Deprecated - used Control Tower instead
https://github.com/EngineerBetter/control-tower
Apache License 2.0
203 stars 29 forks source link

RDS filled up #35

Closed archgrove closed 6 years ago

archgrove commented 6 years ago

We use concourse-up to manage our Concourse. Our usage is, I believe, fairly mundane. A dozen or so pipelines, with a reasonable amount of credentials managed by the bundled credhub. We have three teams (including main), authenticated via Github Oauth.

Our setup failed this morning. Manifestations were credhub-cli rejecting logins with “bad credentials”, and git resource checks failing. The git resource was complaining about pgsql disk space usage; alas, I did not keep the exact error.

Checking RDS, the Postgres disk had indeed filled up - all 10 gigs. I resized it to restore service, and tunnelled in to find database usage of:

     name      |           owner           |   size    
---------------+---------------------------+-----------
 rdsadmin      | rdsadmin                  | No Access
 credhub       | adminby6djcbv1rdm3k63n7j7 | 8945 MB
 concourse_atc | adminby6djcbv1rdm3k63n7j7 | 181 MB
 bosh          | adminby6djcbv1rdm3k63n7j7 | 12 MB
 uaa           | adminby6djcbv1rdm3k63n7j7 | 8935 kB
 template1     | adminby6djcbv1rdm3k63n7j7 | 7343 kB
 template0     | rdsadmin                  | 7233 kB
 postgres      | adminby6djcbv1rdm3k63n7j7 | 7233 kB

The relation size in credhub was:

               relation                |  size   
---------------------------------------+---------
 public.request_audit_record           | 5085 MB
 public.event_audit_record             | 2465 MB
 public.event_audit_record_pkey        | 693 MB
 public.request_audit_record_pkey      | 691 MB
 public.auth_failure_audit_record      | 832 kB
 pg_toast.pg_toast_2618                | 376 kB
 pg_toast.pg_toast_2619                | 72 kB
 public.encrypted_value                | 72 kB
…truncated…

I’m not a credhub expert. Things I guess might be useful in diagnosing this:

  1. select count (distinct uaa_url) from request_audit_record gives 1; the record is https://an_ip:8443/oauth/token
  2. select count(*) from request_audit_record; gives 17735751
  3. A random selection the rows in request_audit_record gives entries similar to:


18c85002-8fae-4d7e-9aa4-bad4610f9e43 | 127.0.0.1 | 1516213545469 | /api/v1/data | 127.0.0.1 | 1516210813 | 1516214413 | https://an_ip:8443/oauth/token | | | | credhub.write,credhub.read | client_credentials | atc_to_credhub | GET | 200 | path=<73 characters redacted> | uaa



  1. select count(*) from event_audit_record gives 17740039
  2. select operation, count(*) from event_audit_record group by operation; gives
     operation     |  count  
-------------------+---------
 credential_update |     101
 credential_delete |      23
 credential_find   | 8872644
 acl_update        |     255
 credential_access | 8872480
  1. Records in event_audit_record have the form:

b2b1aa8a-10e1-4777-b742-07df841918fb | 7d6d796e-d391-496f-90bd-253ed2cc55c0 | 1516111765973 | credential_update | <redacted 73 characters of credential path> | uaa-user:94d61c71-12e4-42ce-9d59-03292aa2c382 | t

Evidently, something about our setup is causing an unexpectedly large number of credhub uses (perhaps the constant git polling?). I will leave the tables intact for a few days in case they are useful for further diagnostics, but will have to truncate them sooner rather than later.
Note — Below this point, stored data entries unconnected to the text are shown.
-- ==== Sys2Proof/Machine/RowsPart.lean ====
section
/-! DEFINITION. The meanings of the rows of the part's own and of the field: resets, the clock, notices, timers, inputs,
characters. The row of an event acts while that event is outstanding (log 3). -/

namespace Sys2Proof.Machine

/-! ### Resets and supply (R184, R185) -/

/-- R184: the supply comes up. A RESET line still asserted holds the part (log 11). -/
def execPowerOnReset (strap1 strap2 : Level) (s : State) : Host.Outcome State Fault Refusal :=
  .next { s with part := { s.part.hardReset (rateOf strap1 strap2) with resetHeld := s.part.resetHeld } }

/-- R184: the part is reset and held. The straps are read at the release (log 10). -/
def execResetLineAsserted (s : State) : Host.Outcome State Fault Refusal :=
  .next { s with part := { s.part.hardReset s.part.link.rate with supply := s.part.supply, resetHeld := true } }

/-- R184: the reset ends and the straps are read. -/
def execResetLineReleased (strap1 strap2 : Level) (s : State) : Host.Outcome State Fault Refusal :=
  .next { s with part :=
    if s.part.resetHeld then { s.part.hardReset (rateOf strap1 strap2) with supply := s.part.supply } else s.part }

/-- R185: the effect of SOFT_RESET, after the last byte of its reply. -/
def execSoftResetEffect (s : State) : Host.Outcome State Fault Refusal :=
  act (fun p => if p.link.softReset = .sent then p.softResetPart else p) s

/-- R166, R184: without supply nothing acts and every output is off. -/
def execSupplyLoss (s : State) : Host.Outcome State Fault Refusal :=
  .next { s with part := { s.part with supply := false } }

/-! ### Clock and filter time (R15, R42, R183) -/

def execGalleryClockTick (s : State) : Host.Outcome State Fault Refusal := act (fun p => p.tick) s

def execRunMinute (f : FilterId) (s : State) : Host.Outcome State Fault Refusal :=
  takeEvent (.runMinute f) (fun p => p.runMinute f) s

/-- R42: every filter is evaluated, each by an event of its own. -/
def execMinuteTick (s : State) : Host.Outcome State Fault Refusal :=
  takeEvent .minuteTick (fun p => p.raiseAll (allFilters.map .urgency)) s

def execUrgencyEvaluation (f : FilterId) (s : State) : Host.Outcome State Fault Refusal :=
  takeEvent (.urgency f) (fun p => p.evaluate f) s

/-! ### Measurement (R21 to R30) -/

def execAnalogScan (counts : Vector (BitVec 12) 40) (s : State) : Host.Outcome State Fault Refusal :=
  act (fun p => p.scanInputs counts) s

/-- The oldest outstanding sample of a point is taken (R21, R26). -/
def Part.takeOldestSample (p : Part) (id : PointId) : Part :=
  match p.events.find? (Event.isSampleOf id) with
  | some (.sample q c) => ({ p with events := p.events.erase (.sample q c) }).takeSample q c
  | _ => p

def execPointSample (id : PointId) (s : State) : Host.Outcome State Fault Refusal :=
  act (fun p => p.takeOldestSample id) s

def execPointStale (id : PointId) (s : State) : Host.Outcome State Fault Refusal :=
  takeEvent (.stale id) (fun p => p.goStale id) s

def execSchedulerMeasureChange (id : PointId) (s : State) : Host.Outcome State Fault Refusal :=
  takeEvent (.schedulerMeasure id) (fun p => p.schedulerMeasure id) s

def execLanePointChange (l : LaneId) (id : PointId) (s : State) : Host.Outcome State Fault Refusal :=
  takeEvent (.lanePoint l id) (fun p => p.lanePoint l id) s

/-! ### Scheduler -/

def execOverloadDeadline (s : State) : Host.Outcome State Fault Refusal :=
  takeEvent .overloadDeadline (fun p => p.overloadFalls) s

def execDeferExpiry (f : FilterId) (s : State) : Host.Outcome State Fault Refusal :=
  takeEvent (.deferExpiry f) (fun p => p.deferralEnds f) s

/-- R68: the spacing expiry triggers a scan. -/
def execSpacingExpiry (s : State) : Host.Outcome State Fault Refusal :=
  takeEvent .spacingExpiry (fun p => p.trigger) s

def execProposalExpiry (s : State) : Host.Outcome State Fault Refusal :=
  takeEvent .proposalExpiry (fun p => p.proposalExpires) s

def execAdmissionScan (s : State) : Host.Outcome State Fault Refusal := act (fun p => p.runScan) s

/-- R64, R145: a unit becoming AVAILABLE, FAILED or LOCKED triggers a scan. -/
def execSchedulerUnitNotice (u : UnitId) (n : UnitNews) (s : State) : Host.Outcome State Fault Refusal :=
  takeEvent (.schedulerUnitNews u n) (fun p => p.trigger) s

/-! ### Lanes -/

def execLaneSecond (l : LaneId) (s : State) : Host.Outcome State Fault Refusal :=
  takeEvent (.laneSecond l) (fun p => p.countSecond l) s

def execPhaseTimeEnd (l : LaneId) (s : State) : Host.Outcome State Fault Refusal :=
  takeEvent (.phaseTimeEnd l) (fun p => p.endRunning l .time) s

def execRipenConfirmed (l : LaneId) (s : State) : Host.Outcome State Fault Refusal :=
  takeEvent (.ripenConfirmed l) (fun p => p.endRunning l .confirmed) s

def execHoldLimitExpiry (l : LaneId) (s : State) : Host.Outcome State Fault Refusal :=
  takeEvent (.holdLimit l) (fun p => p.holdLimitFalls l) s

def execLaneRoleArrival (l : LaneId) (r : Role) (s : State) : Host.Outcome State Fault Refusal :=
  takeEvent (.roleArrival l r) (fun p => p.laneArrival l r) s

def execLaneChannelFault (l : LaneId) (r : Role) (s : State) : Host.Outcome State Fault Refusal :=
  takeEvent (.roleFault l r) (fun p => p.laneFault l) s

def execLaneRoleDrift (l : LaneId) (r : Role) (s : State) : Host.Outcome State Fault Refusal :=
  takeEvent (.roleDrift l r) (fun p => p.laneDrift l r) s

def execLaneGrant (l : LaneId) (u : UnitId) (s : State) : Host.Outcome State Fault Refusal :=
  takeEvent (.grant l u) (fun p => p.laneGrant l u) s

def execLaneUnitProven (l : LaneId) (u : UnitId) (s : State) : Host.Outcome State Fault Refusal :=
  takeEvent (.proven l u) (fun p => p.checkStarted l) s

def execLaneProveFailed (l : LaneId) (u : UnitId) (s : State) : Host.Outcome State Fault Refusal :=
  takeEvent (.proveFailed l u) (fun p => p.laneProveFailed l u) s

def execLaneUnitTripped (l : LaneId) (u : UnitId) (s : State) : Host.Outcome State Fault Refusal :=
  takeEvent (.tripped l u) (fun p => p.laneTripped l u) s

def execLaneUnitNotice (l : LaneId) (u : UnitId) (n : UnitNews) (s : State) : Host.Outcome State Fault Refusal :=
  takeEvent (.laneUnitNews l u n) (fun p => p.laneNews l n) s

/-- STOP notices of a lane. -/
def Event.isStopOf (l : LaneId) (e : Event) : Bool :=
  match e with
  | .laneStopAsserted m | .laneStopReleased m => m == l
  | _ => false

/-- The STOP notices of one lane are taken in the order they were sent (log 4): the row takes its notice when that one
is the oldest. -/
def takeStopNotice (l : LaneId) (e : Event) (g : Part → Part) (s : State) : Host.Outcome State Fault Refusal :=
  act (fun p =>
    if p.events.find? (Event.isStopOf l) = some e then g { p with events := p.events.erase e } else p) s

def execLaneStopAsserted (l : LaneId) (s : State) : Host.Outcome State Fault Refusal :=
  takeStopNotice l (.laneStopAsserted l) (fun p => p.laneStopped l) s

def execLaneStopReleased (l : LaneId) (s : State) : Host.Outcome State Fault Refusal :=
  takeStopNotice l (.laneStopReleased l) (fun p => p.laneReleased l) s

/-! ### Transfers and filter faults -/

def execTransferRoleArrival (f : FilterId) (r : Role) (s : State) : Host.Outcome State Fault Refusal :=
  takeEvent (.transferArrival f r) (fun p => p.advanceTransfer f 3) s

/-- R13; a fault whose transfer has ended meanwhile acts by the filter's state (log 17). -/
def execTransferChannelFault (f : FilterId) (r : Role) (s : State) : Host.Outcome State Fault Refusal :=
  takeEvent (.transferFault f r) (fun p => p.tableFault f r) s

def execTransferRoleDrift (f : FilterId) (r : Role) (s : State) : Host.Outcome State Fault Refusal :=
  takeEvent (.transferDrift f r) (fun p => p.transferDrifts f r) s

def execTransferStopReleased (f : FilterId) (s : State) : Host.Outcome State Fault Refusal :=
  takeEvent (.transferStopReleased f) (fun p => p.transferReleased f) s

/-- R3. -/
def execFilterChannelFault (f : FilterId) (r : Role) (s : State) : Host.Outcome State Fault Refusal :=
  takeEvent (.filterFault f r) (fun p => p.tableFault f r) s

/-! ### Valve field and STOP (R151 to R155, R164, R165, R169) -/

def execLimitReadingChange (ch : ChannelId) (which : Limit) (level : Level) (s : State) :
    Host.Outcome State Fault Refusal :=
  act (fun p => p.takeLimit ch which level) s

def execTravelExpiry (ch : ChannelId) (s : State) : Host.Outcome State Fault Refusal :=
  takeEvent (.travelExpiry ch) (fun p => p.travelFails ch) s

/-- R164: a change to asserted, once the input has been taken after the reset. -/
def Part.stopLineAsserted (p : Part) : Part :=
  if p.valves.stop = .released then p.assertStop.report (.stopAsserted p.clock p.travelling) else p

def execStopAsserted (s : State) : Host.Outcome State Fault Refusal := act (fun p => p.stopLineAsserted) s

/-- R165: a change to released, once the input has been taken after the reset. -/
def Part.stopLineReleased (p : Part) : Part := if p.valves.stop = .asserted then p.releaseStop else p

def execStopReleased (s : State) : Host.Outcome State Fault Refusal := act (fun p => p.stopLineReleased) s

/-- R169: STOP first taken after a reset: asserted with the effects of an assertion and no report, or released with no
further effect. -/
def Part.stopFirstTaken (p : Part) (level : Level) : Part :=
  if p.valves.stop = .untaken then
    match level with
    | .deEnergised => p.assertStop
    | .energised => { p with valves := { p.valves with stop := .released } }
  else p

def execStopInputFirstTaken (level : Level) (s : State) : Host.Outcome State Fault Refusal :=
  act (fun p => p.stopFirstTaken level) s

/-! ### Units (R140 to R144) -/

/-- R144: the units in the order P1, P2, BL (log 43). -/
def execArbiterStopAsserted (s : State) : Host.Outcome State Fault Refusal :=
  takeEvent .arbiterStopAsserted (fun p => allUnits.foldl (fun p u => p.stopByLine u) p) s

/-- R141. The pin keeps its level while the part does not work (log 11). -/
def execFeedbackChange (u : UnitId) (level : Level) (s : State) : Host.Outcome State Fault Refusal :=
  .next { s with part :=
    if s.part.live then s.part.takeFeedback u level
    else s.part.putUnit u { s.part.unit u with input := level } }

def execProveExpiry (u : UnitId) (s : State) : Host.Outcome State Fault Refusal :=
  takeEvent (.proveExpiry u) (fun p => p.proveFails u) s

def execGuardEnd (u : UnitId) (s : State) : Host.Outcome State Fault Refusal :=
  takeEvent (.guardEnd u) (fun p => p.guardEnds u) s

/-! ### Start-up (R187, R190) -/

/-- R187: the survey timer runs out; there is one in SURVEYING only. -/
def execSurveyEnd (s : State) : Host.Outcome State Fault Refusal := act (fun p => p.endSurvey) s

def execSilenceExpiry (s : State) : Host.Outcome State Fault Refusal :=
  takeEvent .silenceExpiry (fun p => p.silenceFalls) s

/-! ### Link (R172 to R176, R179) -/

def execReceiveCharacter (c : Byte) (s : State) : Host.Outcome State Fault Refusal :=
  act (fun p => p.takeCharacter c) s

def execCharacterError (s : State) : Host.Outcome State Fault Refusal := act (fun p => p.abandonFrame) s

def execReceiveGapTimeout (s : State) : Host.Outcome State Fault Refusal := act (fun p => p.abandonFrame) s

def execTransmitFrameEnd (s : State) : Host.Outcome State Fault Refusal := act (fun p => p.frameSent) s

/-- R176: a good frame of a kind that is no command arrives. -/
def execUnknownKindCommand (tag kind : Byte) (payload : List Byte) (s : State) : Host.Outcome State Fault Refusal :=
  act (fun p => p.arriveFrame ⟨kind, tag, payload⟩) s

end Sys2Proof.Machine
end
Let me know what I can do to help!

CC @jpluscplusm

archgrove commented 6 years ago

@jpluscplusm has pointed me at https://bosh.io/jobs/credhub?source=github.com/pivotal-cf/credhub-release&version=1.7.2#p=credhub.log_level, which seems likely to be useful.

danyoung commented 6 years ago

Hi Adam, thanks for raising this issue. We've also seen one of our own deployments suffer a Postgres storage issue and we're looking into it. There are also some other issues relating to 3.9.0 that are causing some headaches. Please stay tuned!

archgrove commented 6 years ago

Thanks @danyoung ! I've done some more Credhub level splunking, and it looks like the audit logs are non-negotiable (they can't be turned off, or turned down). So in some ways, this feels like a credhub "issue".

In terms of concourse-up, a post-insert TRIGGER to GC old audit entries might be viable? Or if we're feeling feisty, an actual cron job for cleanup?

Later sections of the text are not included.